Pemerintah Kanada perlu memikirkan masa depan ekonomi budaya dengan memberikan stabilitas bagi para kreator melalui infrastruktur yang dapat diakses (studio, peralatan, mentor, edukasi administrasi bisnis). Contoh sukses seperti CoPilot, startup dari Winnipeg yang mengembangkan teknologi dinding LED canggih, menunjukkan potensi inovasi yang didukung pemerintah melalui misi dagang dan mentorship.
Seperti yang Profesor Kim ingatkan, tidak ada orang di Korea menonton sebuah acara karena itu dari Korea, melainkan karena bagus. Audiens Kanada juga begitu. Mereka tidak peduli sistem poin atau teknologi di balik layar, mereka hanya ingin melihat diri mereka sendiri. Di Kanada, ini berarti ekspresi nyata dari keberagaman, bukan sekadar catchphrase atau daftar centang, tetapi dukungan agar setiap musisi, penulis, atau kreator memiliki suara yang kuat dan unik. Keberagaman Kanada adalah keuntungan besar yang masih belum dimanfaatkan oleh para gatekeeper. Sudah saatnya menyadari bahwa diaspora dan keberagaman menghubungkan Kanada langsung dengan audiens di seluruh dunia.
Kanada tidak butuh konten yang hambar dan flat. Sebaliknya, harus terus mendorong musik dengan sudut pandang unik dan ikonoklastik. Inti dari keberagaman adalah mengakui bahwa tidak ada satu budaya tunggal, bukan berarti kita tidak punya budaya. Spesifisitas adalah aset terbaik seorang pencerita. Korea Selatan memang tidak sempurna, dengan masalah budaya kerja berlebihan dan sistem label yang bisa eksploitatif.

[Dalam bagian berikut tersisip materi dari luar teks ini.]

-- ==== Sys2Proof/Decode.lean ====
section
/-! DEFINITION. The decoder, total on all 2^64 command words and both phase bits (30_encoding R71 to
R76, R81), the encoder from the same fields, and `decodeTableWord` for the host. -/

namespace Sys2Proof

/-- Why a word is no legal command. The response is the same for each (R72, R73, R75). -/
inductive Illegal where
  /-- RSV ≠ 0 (R72). -/
  | reservedBits
  /-- OP is not in the map of R74 (R75). -/
  | undefinedOp
  /-- ARG is not legal for the opcode's operand class (R73). -/
  | badArgument
deriving DecidableEq, Repr

/-- OP, bits 63 to 56 (R71). -/
def opField (w : CmdWord) : BitVec 8 := w.extractLsb' 56 8

/-- RSV, bits 55 to 32 (R71). -/
def rsvField (w : CmdWord) : BitVec 24 := w.extractLsb' 32 24

/-- ARG, bits 31 to 0 (R71). -/
def argField (w : CmdWord) : Word32 := w.extractLsb' 0 32

/-- Class NONE: ARG must be 0 (R73). -/
def operandNone (arg : Word32) (i : Instr) : Except Illegal Instr :=
  if arg = 0 then .ok i else .error .badArgument

/-- Class S16: ARG must be the sign extension of its low half, read as a signed integer (R73). -/
def operandS16 (arg : Word32) (mk : Int → Instr) : Except Illegal Instr :=
  if arg = (arg.extractLsb' 0 16).signExtend 32 then .ok (mk (arg.extractLsb' 0 16).toInt)
  else .error .badArgument

/-- Class BOOL: ARG[31:1] must be 0; ARG[0] is the operand (R73). -/
def operandBool (arg : Word32) (mk : Bool → Instr) : Except Illegal Instr :=
  if arg.extractLsb' 1 31 = 0 then .ok (mk (arg.getLsbD 0)) else .error .badArgument

/-- Class S32: any ARG, read as a signed integer (R73). -/
def operandS32 (arg : Word32) (mk : Int → Instr) : Except Illegal Instr :=
  .ok (mk arg.toInt)

/-- The opcode map with each opcode's operand class (R74). -/
def decodeOp (op : Nat) (arg : Word32) : Except Illegal Instr :=
  match op with
  | 0x01 => operandNone arg .initialise
  | 0x02 => operandNone arg .enable
  | 0x03 => operandNone arg .disable
  | 0x04 => operandS16 arg .setSpeed
  | 0x05 => operandBool arg .setDirection
  | 0x06 => operandNone arg .stop
  | 0x07 => operandNone arg .brake
  | 0x10 => operandS16 arg .setPpr
  | 0x11 => operandNone arg .checkPpr
  | 0x12 => operandNone arg .getPulseCount
  | 0x13 => operandS32 arg .setTarget
  | 0x14 => operandNone arg .clearTarget
  | 0x15 => operandNone arg .checkTarget
  | 0x20 => operandNone arg .getSpeed
  | 0x21 => operandNone arg .getDirection
  | 0x22 => operandNone arg .getCurrent
  | 0x23 => operandNone arg .getVoltage
  | 0x24 => operandNone arg .getTemperature
  | 0x25 => operandNone arg .getFaultStatus
  | _ => .error .undefinedOp

/-- `Decode(w)` of R76. -/
def decode (w : CmdWord) : Except Illegal Instr :=
  if rsvField w = 0 then decodeOp (opField w).toNat (argField w) else .error .reservedBits

/-- The phase bit of an edge event: 1 is A leading B (R81). -/
def decodeEdge (p : BitVec 1) : Instr := .edge (p == 1#1)

/-- What a port transaction stands for. Every edge bit is an edge event (R81). -/
def decodePort : PortWord → Except Illegal Instr
  | .cmd w => decode w
  | .edge p => .ok (decodeEdge p)

/-- A command word from its fields, RSV = 0 (R71). -/
def cmdWord (op : BitVec 8) (arg : Word32) : CmdWord := op ++ 0#24 ++ arg

/-- An operand of class S16 or S32 as ARG: two's complement in 32 bits (R73). -/
def argInt (v : Int) : Word32 := BitVec.ofInt 32 v

/-- An operand of class BOOL as ARG (R73). -/
def argBool (b : Bool) : Word32 := if b then 1 else 0

/-- The transaction that carries an instruction: one command word (R71, R74), or one edge (R81). -/
def encode : Instr → PortWord
  | .initialise => .cmd (cmdWord 0x01 0)
  | .enable => .cmd (cmdWord 0x02 0)
  | .disable => .cmd (cmdWord 0x03 0)
  | .setSpeed v => .cmd (cmdWord 0x04 (argInt v))
  | .setDirection fwd => .cmd (cmdWord 0x05 (argBool fwd))
  | .stop => .cmd (cmdWord 0x06 0)
  | .brake => .cmd (cmdWord 0x07 0)
  | .setPpr p => .cmd (cmdWord 0x10 (argInt p))
  | .checkPpr => .cmd (cmdWord 0x11 0)
  | .getPulseCount => .cmd (cmdWord 0x12 0)
  | .setTarget t => .cmd (cmdWord 0x13 (argInt t))
  | .clearTarget => .cmd (cmdWord 0x14 0)
  | .checkTarget => .cmd (cmdWord 0x15 0)
  | .getSpeed => .cmd (cmdWord 0x20 0)
  | .getDirection => .cmd (cmdWord 0x21 0)
  | .getCurrent => .cmd (cmdWord 0x22 0)
  | .getVoltage => .cmd (cmdWord 0x23 0)
  | .getTemperature => .cmd (cmdWord 0x24 0)
  | .getFaultStatus => .cmd (cmdWord 0x25 0)
  | .edge p => .edge (if p then 1 else 0)

/-- The port transaction of an instruction given as a number of the opcode table: a row of at most
8 bits is an edge event, whose one bit is P (opcode_table.json row edge); any other is a command
word (log entry 10). None where a padding bit of an edge is set. -/
def portOfTableWord (nbits w : Nat) : Option PortWord :=
  if nbits ≤ 8 then (if w < 2 then some (.edge (BitVec.ofNat 1 w)) else none)
  else some (.cmd (BitVec.ofNat 64 w))

/-- The instruction the decoder reads from a word of the opcode table. -/
def decodeTableWord (nbits w : Nat) : Option Instr :=
  match portOfTableWord nbits w with
  | some x => (match decodePort x with
    | .ok i => some i
    | .error _ => none)
  | none => none

end Sys2Proof
end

Namun, mereka melakukan hal penting dengan benar: investasi berani, mendorong kecerdasan bisnis swasta, mengubah kebijakan restriktif, dan mengalirkan uang ke infrastruktur. Kanada bisa melakukan semua ini, jika ada kemauan politik. Waktunya sangat krusial, karena DGC memprediksi penurunan US$200 juta untuk program Kanada dalam lima tahun ke depan. Diperlukan dukungan pemerintah yang light touch, lebih banyak koneksi misi dagang, dan insentif yang lugas, bukan jalur rintangan. Ini adalah investasi yang akan terbayar berkali-kali lipat. “Begitu sebuah fandom terbentuk, ia tidak mudah hilang,” kata Profesor Kim. Ini berlaku untuk K-pop, dan bisa jadi, juga untuk identitas nasional Kanada. Kita perlu menjadi penggemar terbesar diri sendiri untuk membawa dunia ikut bersama kita.